Where a line below carries the word "absurd", include it in the count, then give the count alone.

╔══

-- ==== Sys2Proof/Proofs/Control.lean ====
section
/-! PROOFS. Proofs/Control.lean: what each instruction writes of IME, the wait states and the halt-bug latch, said once over all
instructions, and that its cost is whole machine cycles. -/

namespace Sys2Proof.Proofs

open Sys2Proof.Machine Sys2Proof.Claims

/-! ### The claims' words and the model's -/

theorem auto_eq_autoIme (s : State) : auto s = autoIme s.ime := by
  unfold auto
  cases s.ime <;> rfl

theorem autoIme_ne_scheduled (i : IME) : autoIme i ≠ .scheduled := by
  cases i <;> decide

theorem autoIme_eq_unset_of_ne_set {i : IME} (h : autoIme i ≠ .set) : autoIme i = .unset := by
  cases i with
  | unset => rfl
  | scheduled => exact absurd rfl h
  | set => exact absurd rfl h

/-! ### The control part of a delta -/

/-- The fields of a State-Delta (R45) that decide how the core goes on: the explicit IME transition, the three wait states it enters, and
the halt-bug latch. -/
structure Control where
  ime : Option IME := none
  halt : Bool := false
  stop : Bool := false
  lock : Bool := false
  haltbug : Bool := false

/-- The control part of a delta. -/
def deltaControl (d : Delta) : Control :=
  { ime := d.ime, halt := d.halt, stop := d.stop, lock := d.lock, haltbug := d.haltbug }

/-- The control part of every instruction's delta: only DI, RETI, EI, HALT, STOP and the undefined opcodes have one (R390, R411 to R415). -/
def control (i : Instr) (s : State) : Control :=
  match i with
  | .di => { ime := some .unset }
  | .reti => { ime := some .set }
  | .ei => { ime := if s.ime = .unset then some .scheduled else none }
  | .halt => { halt := !haltBug s, haltbug := haltBug s }
  | .stop _ => { stop := true }
  | i => { lock := decide (i ∈ Instr.undefined) && decide (s.cfg.undefPolicy = .lock) }

/-- The answer `o` is the application to `s` of a delta with control part `c` and a cost in whole machine cycles (R494). -/
def Controls (c : Control) (o : Out) (s : State) : Prop :=
  ∃ d, o = .next (applyDelta d s) ∧ deltaControl d = c ∧ d.cost % 4 = 0

/-- A conditional instruction has the control part that both its outcomes have. -/
theorem controls_ite {b : Bool} {c : Control} {o p : Out} {s : State} (ho : Controls c o s) (hp : Controls c p s) :
    Controls c (if b then o else p) s := by
  cases b
  · exact hp
  · exact ho

/-! ### Building a delta leaves its cost -/

@[simp] theorem setR16_cost (d : Delta) (p : R16) (w : Word) : (d.setR16 p w).cost = d.cost := by cases p <;> rfl

@[simp] theorem setR8_cost (d : Delta) (s : State) (z : R8) (v : Byte) : (d.setR8 s z v).cost = d.cost := by cases z <;> rfl

@[simp] theorem setAluFlags_cost (d : Delta) (o : AluResult) : (d.setAluFlags o).cost = d.cost := rfl

@[simp] theorem push16_cost (d : Delta) (s : State) (w : Word) : (d.push16 s w).cost = d.cost := rfl

@[simp] theorem pop16_cost (d : Delta) (s : State) : (d.pop16 s).cost = d.cost := rfl

@[simp] theorem returnFromInterrupt_cost (d : Delta) (s : State) : (d.returnFromInterrupt s).cost = d.cost := rfl

@[simp] theorem postModify_cost (d : Delta) (s : State) (m : R16Mem) : (d.postModify s m).cost = d.cost := by cases m <;> rfl

@[simp] theorem spOffsetDelta_cost (k : Nat) (e : Byte) (s : State) : (spOffsetDelta k e s).cost = k := rfl

@[simp] theorem r8Cost_reg (r : Reg) (j k : Nat) : r8Cost (.reg r) j k = j := rfl

@[simp] theorem r8Cost_memHL (j k : Nat) : r8Cost .memHL j k = k := rfl

@[simp] theorem aluCost_mod_four (src : AluSrc) : aluCost src % 4 = 0 := by cases src <;> simp [aluCost]

/-! ### Every instruction -/

/-- Whatever instruction the byte after 0xCB selects, its control part is empty (R128, R344). -/
theorem extended_controls (b1 : Byte) (s : State) : Controls {} (extended b1 s) s := by
  unfold extended
  generalize R8.ofCode (zField b1) = z
  split
  · cases z <;> exact ⟨_, rfl, rfl, by simp⟩
  split
  · cases z <;> exact ⟨_, rfl, rfl, by simp⟩
  split
  · cases z <;> exact ⟨_, rfl, rfl, by simp⟩
  · cases z <;> exact ⟨_, rfl, rfl, by simp⟩

/-- HALT's own condition for the halt bug is the claims' (R411). -/
theorem haltCore_controls (s : State) : Controls { halt := !haltBug s, haltbug := haltBug s } (haltCore s) s := by
  have same : haltBug s = (decide (autoIme s.ime ≠ .set) && decide (s.pending ≠ 0#8)) := by
    rw [haltBug, auto_eq_autoIme]; rfl
  rw [same]
  exact ⟨_, rfl, rfl, by simp⟩

/-- Every instruction of every state answers the application of a delta whose control part is `control`. -/
theorem exec_controls (i : Instr) (s : State) : Controls (control i s) (exec i s) s := by
  cases i
  case prefixCB b1 => exact extended_controls b1 s
  case halt => exact haltCore_controls s
  case jrNZe8 | jrZe8 | jrNCe8 | jrCe8 | jpNZa16 | jpZa16 | jpNCa16 | jpCa16 | callNZa16 | callZa16 | callNCa16 | callCa16 |
      retNZ | retZ | retNC | retC =>
    exact controls_ite ⟨_, rfl, rfl, by simp⟩ ⟨_, rfl, rfl, by simp⟩
  all_goals exact ⟨_, rfl, rfl, by simp⟩

end Sys2Proof.Proofs
end

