-- ==== Sys2Proof/Proofs/Frame.lean ====
section
/-! PROOFS. Proofs/Frame.lean: what the application of a State-Delta leaves unchanged, and how the instruction ends, read off the delta. -/

namespace Sys2Proof.Proofs

open Sys2Proof.Machine Sys2Proof.Claims

/-! ### The frame of a delta -/

/-- The delta's write of one flag, if present (R36). -/
def flagWrite (d : Delta) : Flag → Option Bool
  | .z => d.flagZ
  | .n => d.flagN
  | .h => d.flagH
  | .c => d.flagC

/-- The flags that a delta may change: all of them if it writes F as a whole, else those it writes (R46 step 3). -/
def flagsWritten (d : Delta) : List Flag :=
  [Flag.z, .n, .h, .c].filter fun x => d.f.isSome || (flagWrite d x).isSome

/-- A flag after a delta that does not write F as a whole: its write, or its old value (R36). -/
theorem flag_applyDelta (d : Delta) (s : State) (x : Flag) (hf : d.f = none) :
    flag (applyDelta d s) x = (flagWrite d x).getD (flag s x) := by
  cases x with
  | z => exact applyDelta_flag_z d s hf
  | n => exact applyDelta_flag_n d s hf
  | h => exact applyDelta_flag_h d s hf
  | c => exact applyDelta_flag_c d s hf

theorem notMem_flagsWritten {d : Delta} {x : Flag} (h : x ∉ flagsWritten d) : d.f = none ∧ flagWrite d x = none := by
  cases x <;> simpa [flagsWritten] using h

/-- A delta changes only the registers, flags and bytes of memory that it names (R45, R46). -/
theorem frame_applyDelta (d : Delta) (s : State) :
    Frame s (applyDelta d s) (d.regs.map Prod.fst) (flagsWritten d) d.sp.isSome (d.mem.map Prod.fst) where
  reg r h := by
    rw [applyDelta_reg]
    exact reg_writeRegs_of_notMem s d.regs r fun _ hw he => h (he ▸ List.mem_map_of_mem hw)
  flag x h := by
    obtain ⟨hf, hwrite⟩ := notMem_flagsWritten h
    rw [flag_applyDelta d s x hf, hwrite, Option.getD_none]
  sp h := by rw [applyDelta_sp, Option.not_isSome_iff_eq_none.mp (Bool.eq_false_iff.mp h), Option.getD_none]
  mem a h := Memory.read_writeAll_of_notMem s.mem d.mem a fun _ he hea => h (hea ▸ List.mem_map_of_mem he)
  firstStep := applyDelta_firstStep d s
  cfg := applyDelta_cfg d s

/-! ### A register pair written (R33) -/

theorem writeRegs_append (s : State) (l l' : List (Reg × Byte)) : s.writeRegs (l ++ l') = (s.writeRegs l).writeRegs l' := by
  induction l generalizing s with
  | nil => rfl
  | cons w rest ih => exact ih _

/-- Two registers hold the halves of `w` when these are a delta's last two register writes, the high one first. -/
theorem pair_reg_applyDelta {d : Delta} {l : List (Reg × Byte)} {x y : Reg} (s : State) (w : Word)
    (hd : d.regs = l ++ [(x, hi w), (y, lo w)]) (hxy : x ≠ y) : pair ((applyDelta d s).reg x) ((applyDelta d s).reg y) = w := by
  simp [hd, writeRegs_append, hxy]

/-- A delta whose last write is that of an r16 operand leaves the operand the value written (R125). -/
theorem value16_applyDelta_setR16 (d : Delta) (p : R16) (w : Word) (s : State) : value16 (applyDelta (d.setR16 p w) s) p = w := by
  cases p with
  | bc => exact pair_reg_applyDelta (x := .b) (y := .c) s w rfl (by decide)
  | de => exact pair_reg_applyDelta (x := .d) (y := .e) s w rfl (by decide)
  | hl => exact pair_reg_applyDelta (x := .h) (y := .l) s w rfl (by decide)
  | sp => rfl

/-! ### The end of an instruction -/

/-- A delta that enters no wait state and leaves the halt-bug latch clear ends with its own PC, cost and IME (R46, R137). -/
theorem ends_applyDelta (d : Delta) (s : State) (h : deltaControl d = { ime := d.ime }) :
    Ends s (applyDelta d s) (nextPc d s) d.cost (nextIme d.ime s.ime) := by
  obtain ⟨-, hhalt, hstop, hlock, hlatch⟩ := Control.mk.inj h
  constructor <;> simp [hhalt, hstop, hlock, hlatch]

/-- A delta without a target and without any control part falls through, and IME makes the automatic transition (R41, R137). -/
theorem ends_of_fallsThrough {d : Delta} {s : State} {pc : Word} (h : deltaControl d = {}) (hpc : nextPc d s = pc) :
    Ends s (applyDelta d s) pc d.cost (auto s) := by
  have hime : d.ime = none := congrArg Control.ime h
  have hends := ends_applyDelta d s (by rw [h, hime])
  rw [hpc, hime] at hends
  rw [auto_eq_autoIme]
  exact hends

theorem nextPc_of_fallsThrough {d : Delta} (s : State) (hpc : d.pc = none) (hlen : d.len ≠ 0) : nextPc d s = after s d.len := by
  rw [nextPc, hpc]
  exact if_neg hlen

end Sys2Proof.Proofs
end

╚══

- ANSWER BELOW -
2